Exercise requirements
Look through the data below for the line with "end Sys2Proof", and transcribe it exactly together with each line after it up to and including the line with "p).latRaw = s.latRaw := rfl". Give nothing else.

Stored data entries:

☆ ☆ ☆ ☆ ☆ ☆ ☆

-- ==== Sys2Proof/WellFormed.lean ====
section
/-!
DEFINITION. Which terms of `Instr` are operations of the command port (30_encoding.md R81): those whose byte strings have a length
that the format's length field can hold, and exactly 60 bytes for `USUB`.
-/
namespace Sys2Proof

/-- Well-formedness of an operation (R81): `n` of FS and FA is a byte, `n` of FP a u16, `d` of FU is 60 bytes.  Values outside the
range an operation's rule states are NOT ill-formed: they answer `BAD_OPERAND` (R89). -/
def Instr.wf : Instr → Bool
  | .txframe text => decide (text.length < 256)
  | .psend _ payload => decide (payload.length < 65536)
  | .await _ expected => decide (expected.length < 256)
  | .usub d => d.length == Config.subLen
  | .feed _ | .has | .take | .lread _ | .xorrng _ _ | .hexr _ | .hexp _ _ | .valid | .frst | .fnext | .fempty
  | .timed | .dated | .coord _ | .rdreg _ | .prx _ | .tick | .ubegin | .ufin => true

/-- Well-formedness of a pseudo-operation (R91): `USUBS` takes 180 bytes. -/
def Pseudo.wf : Pseudo → Bool
  | .usubs d => d.length == 3 * Config.subLen
  | .feeds _ | .prxs _ | .ticks _ => true

end Sys2Proof
end

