/-! ### `State.setFp` -/

@[simp] theorem State.setFp_params (p : Nat) (s : State) : (s.setFp p).params = s.params := rfl
@[simp] theorem State.setFp_buf0 (p : Nat) (s : State) : (s.setFp p).buf0 = s.buf0 := rfl
@[simp] theorem State.setFp_buf1 (p : Nat) (s : State) : (s.setFp p).buf1 = s.buf1 := rfl
@[simp] theorem State.setFp_act (p : Nat) (s : State) : (s.setFp p).act = s.act := rfl
@[simp] theorem State.setFp_cur (p : Nat) (s : State) : (s.setFp p).cur = s.cur := rfl
@[simp] theorem State.setFp_new (p : Nat) (s : State) : (s.setFp p).new = s.new := rfl
@[simp] theorem State.setFp_fp (p : Nat) (s : State) : (s.setFp p).fp = BitVec.ofNat 8 p := rfl
@[simp] theorem State.setFp_hour (p : Nat) (s : State) : (s.setFp p).hour = s.hour := rfl
@[simp] theorem State.setFp_minute (p : Nat) (s : State) : (s.setFp p).minute = s.minute := rfl
@[simp] theorem State.setFp_second (p : Nat) (s : State) : (s.setFp p).second = s.second := rfl
@[simp] theorem State.setFp_millis (p : Nat) (s : State) : (s.setFp p).millis = s.millis := rfl
@[simp] theorem State.setFp_day (p : Nat) (s : State) : (s.setFp p).day = s.day := rfl
@[simp] theorem State.setFp_month (p : Nat) (s : State) : (s.setFp p).month = s.month := rfl
@[simp] theorem State.setFp_year (p : Nat) (s : State) : (s.setFp p).year = s.year := rfl
@[simp] theorem State.setFp_latRaw (p : Nat) (s : State) : (s.setFp p).latRaw = s.latRaw := rfl
@[simp] theorem State.setFp_latFix (p : Nat) (s : State) : (s.setFp p).latFix = s.latFix := rfl
@[simp] theorem State.setFp_latHemi (p : Nat) (s : State) : (s.setFp p).latHemi = s.latHemi := rfl
@[simp] theorem State.setFp_lonRaw (p : Nat) (s : State) : (s.setFp p).lonRaw = s.lonRaw := rfl
@[simp] theorem State.setFp_lonFix (p : Nat) (s : State) : (s.setFp p).lonFix = s.lonFix := rfl
@[simp] theorem State.setFp_lonHemi (p : Nat) (s : State) : (s.setFp p).lonHemi = s.lonHemi := rfl
@[simp] theorem State.setFp_rvalid (p : Nat) (s : State) : (s.setFp p).rvalid = s.rvalid := rfl
@[simp] theorem State.setFp_rxbuf (p : Nat) (s : State) : (s.setFp p).rxbuf = s.rxbuf := rfl
@[simp] theorem State.setFp_rxn (p : Nat) (s : State) : (s.setFp p).rxn = s.rxn := rfl
@[simp] theorem State.setFp_rxlen (p : Nat) (s : State) : (s.setFp p).rxlen = s.rxlen := rfl
@[simp] theorem State.setFp_rxck (p : Nat) (s : State) : (s.setFp p).rxck = s.rxck := rfl
@[simp] theorem State.setFp_exp (p : Nat) (s : State) : (s.setFp p).exp = s.exp := rfl
@[simp] theorem State.setFp_explen (p : Nat) (s : State) : (s.setFp p).explen = s.explen := rfl
@[simp] theorem State.setFp_awst (p : Nat) (s : State) : (s.setFp p).awst = s.awst := rfl
@[simp] theorem State.setFp_tmo (p : Nat) (s : State) : (s.setFp p).tmo = s.tmo := rfl
@[simp] theorem State.setFp_seq (p : Nat) (s : State) : (s.setFp p).seq = s.seq := rfl
@[simp] theorem State.setFp_subcnt (p : Nat) (s : State) : (s.setFp p).subcnt = s.subcnt := rfl
@[simp] theorem State.setFp_ubuf (p : Nat) (s : State) : (s.setFp p).ubuf = s.ubuf := rfl
@[simp] theorem State.setFp_uplpend (p : Nat) (s : State) : (s.setFp p).uplpend = s.uplpend := rfl
@[simp] theorem State.setFp_txOut (p : Nat) (s : State) : (s.setFp p).txOut = s.txOut := rfl
@[simp] theorem State.setFp_port (p : Nat) (s : State) : (s.setFp p).port = s.port := rfl
@[simp] theorem State.setFp_responses (p : Nat) (s : State) : (s.setFp p).responses = s.responses := rfl

@[simp] theorem State.setFp_mem (p : Nat) (s : State) (S : Space) : (s.setFp p).mem S = s.mem S := by
  rcases S with (_ | _) | _ | _ | _ <;> rfl

@[simp] theorem State.setFp_byteAt (p : Nat) (s : State) (S : Space) (a : Nat) :
    (s.setFp p).byteAt S a = s.byteAt S a := by
  unfold State.byteAt
  rw [State.setFp_mem]

@[simp] theorem State.setFp_bytesAt (p : Nat) (s : State) (S : Space) (a n : Nat) :
    (s.setFp p).bytesAt S a n = s.bytesAt S a n := by
  unfold State.bytesAt
  rw [State.setFp_mem]

/-! ### `State.rxAdvance` -/

@[simp] theorem State.rxAdvance_params (s : State) : (s.rxAdvance).params = s.params := rfl
@[simp] theorem State.rxAdvance_buf0 (s : State) : (s.rxAdvance).buf0 = s.buf0 := rfl
@[simp] theorem State.rxAdvance_buf1 (s : State) : (s.rxAdvance).buf1 = s.buf1 := rfl
@[simp] theorem State.rxAdvance_act (s : State) : (s.rxAdvance).act = s.act := rfl
@[simp] theorem State.rxAdvance_cur (s : State) : (s.rxAdvance).cur = s.cur := rfl
@[simp] theorem State.rxAdvance_new (s : State) : (s.rxAdvance).new = s.new := rfl
@[simp] theorem State.rxAdvance_fp (s : State) : (s.rxAdvance).fp = s.fp := rfl
@[simp] theorem State.rxAdvance_hour (s : State) : (s.rxAdvance).hour = s.hour := rfl
@[simp] theorem State.rxAdvance_minute (s : State) : (s.rxAdvance).minute = s.minute := rfl
@[simp] theorem State.rxAdvance_second (s : State) : (s.rxAdvance).second = s.second := rfl
@[simp] theorem State.rxAdvance_millis (s : State) : (s.rxAdvance).millis = s.millis := rfl
@[simp] theorem State.rxAdvance_day (s : State) : (s.rxAdvance).day = s.day := rfl
@[simp] theorem State.rxAdvance_month (s : State) : (s.rxAdvance).month = s.month := rfl
@[simp] theorem State.rxAdvance_year (s : State) : (s.rxAdvance).year = s.year := rfl
@[simp] theorem State.rxAdvance_latRaw (s : State) : (s.rxAdvance).latRaw = s.latRaw := rfl
@[simp] theorem State.rxAdvance_latFix (s : State) : (s.rxAdvance).latFix = s.latFix := rfl
@[simp] theorem State.rxAdvance_latHemi (s : State) : (s.rxAdvance).latHemi = s.latHemi := rfl
@[simp] theorem State.rxAdvance_lonRaw (s : State) : (s.rxAdvance).lonRaw = s.lonRaw := rfl
@[simp] theorem State.rxAdvance_lonFix (s : State) : (s.rxAdvance).lonFix = s.lonFix := rfl
@[simp] theorem State.rxAdvance_lonHemi (s : State) : (s.rxAdvance).lonHemi = s.lonHemi := rfl
@[simp] theorem State.rxAdvance_rvalid (s : State) : (s.rxAdvance).rvalid = s.rvalid := rfl
@[simp] theorem State.rxAdvance_rxbuf (s : State) : (s.rxAdvance).rxbuf = s.rxbuf := rfl
@[simp] theorem State.rxAdvance_rxn (s : State) : (s.rxAdvance).rxn = s.rxn + 1#8 := rfl
@[simp] theorem State.rxAdvance_rxlen (s : State) : (s.rxAdvance).rxlen = s.rxlen := rfl
@[simp] theorem State.rxAdvance_rxck (s : State) : (s.rxAdvance).rxck = s.rxck := rfl
@[simp] theorem State.rxAdvance_exp (s : State) : (s.rxAdvance).exp = s.exp := rfl
@[simp] theorem State.rxAdvance_explen (s : State) : (s.rxAdvance).explen = s.explen := rfl
@[simp] theorem State.rxAdvance_awst (s : State) : (s.rxAdvance).awst = s.awst := rfl
@[simp] theorem State.rxAdvance_tmo (s : State) : (s.rxAdvance).tmo = s.tmo := rfl
@[simp] theorem State.rxAdvance_seq (s : State) : (s.rxAdvance).seq = s.seq := rfl
@[simp] theorem State.rxAdvance_subcnt (s : State) : (s.rxAdvance).subcnt = s.subcnt := rfl
@[simp] theorem State.rxAdvance_ubuf (s : State) : (s.rxAdvance).ubuf = s.ubuf := rfl
@[simp] theorem State.rxAdvance_uplpend (s : State) : (s.rxAdvance).uplpend = s.uplpend := rfl
@[simp] theorem State.rxAdvance_txOut (s : State) : (s.rxAdvance).txOut = s.txOut := rfl
@[simp] theorem State.rxAdvance_port (s : State) : (s.rxAdvance).port = s.port := rfl
@[simp] theorem State.rxAdvance_responses (s : State) : (s.rxAdvance).responses = s.responses := rfl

☆ ☆ ☆ ☆ ☆ ☆ ☆

Solution below
end Sys2Proof
end

/-! ### `State.setFp` -/

@[simp] theorem State.setFp_params (p : Nat) (s : State) : (s.setFp p).params = s.params := rfl
@[simp] theorem State.setFp_buf0 (p : Nat) (s : State) : (s.setFp p).buf0 = s.buf0 := rfl
@[simp] theorem State.setFp_buf1 (p : Nat) (s : State) : (s.setFp p).buf1 = s.buf1 := rfl
@[simp] theorem State.setFp_act (p : Nat) (s : State) : (s.setFp p).act = s.act := rfl
@[simp] theorem State.setFp_cur (p : Nat) (s : State) : (s.setFp p).cur = s.cur := rfl
@[simp] theorem State.setFp_new (p : Nat) (s : State) : (s.setFp p).new = s.new := rfl
@[simp] theorem State.setFp_fp (p : Nat) (s : State) : (s.setFp p).fp = BitVec.ofNat 8 p := rfl
@[simp] theorem State.setFp_hour (p : Nat) (s : State) : (s.setFp p).hour = s.hour := rfl
@[simp] theorem State.setFp_minute (p : Nat) (s : State) : (s.setFp p).minute = s.minute := rfl
@[simp] theorem State.setFp_second (p : Nat) (s : State) : (s.setFp p).second = s.second := rfl
@[simp] theorem State.setFp_millis (p : Nat) (s : State) : (s.setFp p).millis = s.millis := rfl
@[simp] theorem State.setFp_day (p : Nat) (s : State) : (s.setFp p).day = s.day := rfl
@[simp] theorem State.setFp_month (p : Nat) (s : State) : (s.setFp p).month = s.month := rfl
@[simp] theorem State.setFp_year (p : Nat) (s : State) : (s.setFp p).year = s.year := rfl
@[simp] theorem State.setFp_latRaw (p : Nat) (s : State) : (s.setFp p).latRaw = s.latRaw := rfl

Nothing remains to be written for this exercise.